The cost of urbanization?

by Rita Padawangi

TODAY paper reported that a banyan tree in Toa Payoh Central fell a few days ago. No injuries reported, but it damaged a small shrine under its hanging roots.

This tree, the 40+ year-old shrine and the people attached to it was the main feature of one of the short films in the City Possible II Film Festival on 2 July 2013, titled “Leaf of Faith”.

The film left us wondering how the shrine would survive amidst the development push to remove the tree. Resembling a more or less ‘close to ideal’, but not happy ending, finale to the story, the tree fell on its own. The tree can only be removed if the guardian spirits let it die.
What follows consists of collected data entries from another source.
/-! ### What `answer` leaves alone; afterwards nothing is outstanding -/

@[simp] theorem answer_op (a : Action) (s : State) : (answer a s).op = s.op := by
  simp [answer]

@[simp] theorem answer_clkPin (a : Action) (s : State) : (answer a s).clkPin = s.clkPin := by
  simp [answer]

@[simp] theorem answer_dioPin (a : Action) (s : State) : (answer a s).dioPin = s.dioPin := by
  simp [answer]

@[simp] theorem answer_brightness (a : Action) (s : State) : (answer a s).brightness = s.brightness := by
  simp [answer]

@[simp] theorem answer_position (a : Action) (s : State) : (answer a s).position = s.position := by
  simp [answer]

@[simp] theorem answer_bitmap (a : Action) (s : State) : (answer a s).bitmap = s.bitmap := by
  simp [answer]

@[simp] theorem answer_encIdx (a : Action) (s : State) : (answer a s).encIdx = s.encIdx := by
  simp [answer]

@[simp] theorem answer_encDot (a : Action) (s : State) : (answer a s).encDot = s.encDot := by
  simp [answer]

@[simp] theorem answer_trace (a : Action) (s : State) : (answer a s).trace = s.trace := by
  simp [answer]

@[simp] theorem answer_hung (a : Action) (s : State) : (answer a s).hung = s.hung := by
  simp [answer]

@[simp] theorem answer_host (a : Action) (s : State) : (answer a s).host = s.host := by
  simp [answer]

@[simp] theorem answer_rdData (a : Action) (s : State) : (answer a s).rdData = s.rdData := by
  simp [answer]

@[simp] theorem answer_initWritten (a : Action) (s : State) : (answer a s).initWritten = s.initWritten := by
  simp [answer]

@[simp] theorem answer_events (a : Action) (s : State) : (answer a s).events = s.events := by
  simp [answer]

@[simp] theorem answer_outstanding (a : Action) (s : State) : (answer a s).outstanding = none := by
  simp [answer]

@[simp] theorem answer_dirs (a : Action) (s : State) : (answer a s).dirs = (applied a s).dirs := by
  simp [answer]

@[simp] theorem answer_latches (a : Action) (s : State) : (answer a s).latches = (applied a s).latches := by
  simp [answer]

@[simp] theorem answer_cfgScript (a : Action) (s : State) : (answer a s).cfgScript = (applied a s).cfgScript := by
  simp [answer]

@[simp] theorem answer_levelScript (a : Action) (s : State) : (answer a s).levelScript = (applied a s).levelScript := by
  simp [answer]

@[simp] theorem answer_cfgDraws (a : Action) (s : State) : (answer a s).cfgDraws = (applied a s).cfgDraws := by
  simp [answer]

@[simp] theorem answer_levelDraws (a : Action) (s : State) : (answer a s).levelDraws = (applied a s).levelDraws := by
  simp [answer]

/-! ### What the collaborators do -/

theorem configured_dirs (p : PinId) (d : Dir) (s : State) :
    (configured p d s).dirs = if cfgAnswer s = .ok then pinInsert p.toNat d s.dirs else s.dirs := by
  unfold configured; split <;> simp_all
From another perspective, the tree had been surrounded by dense housing developments that look pretty much suffocating for the tree itself. This also reminds us to the recent talk on Channel 5 on floods in Singapore: is it natural or man-made? We have seen green areas disappearing in Singapore. The greens surrounding another living heritage, Singapore’s dragon kilns, are also disappearing. Bukit Brown, a natural heritage on its own, is also going to be reduced and subsequently planned for a residential development.

In Jakarta, where floods become more and more frequent and prevalent, urbanization has been blamed for 50% increase in water runoff, which subsequently caused floods. Green and penetrable areas of the Ciliwung River watershed have been reduced significantly since the 1970s and continue to decline. But still, more land clearance and concrete developments continue.

Is there an alternative to development as usual? Is another city possible? If so, how should it be?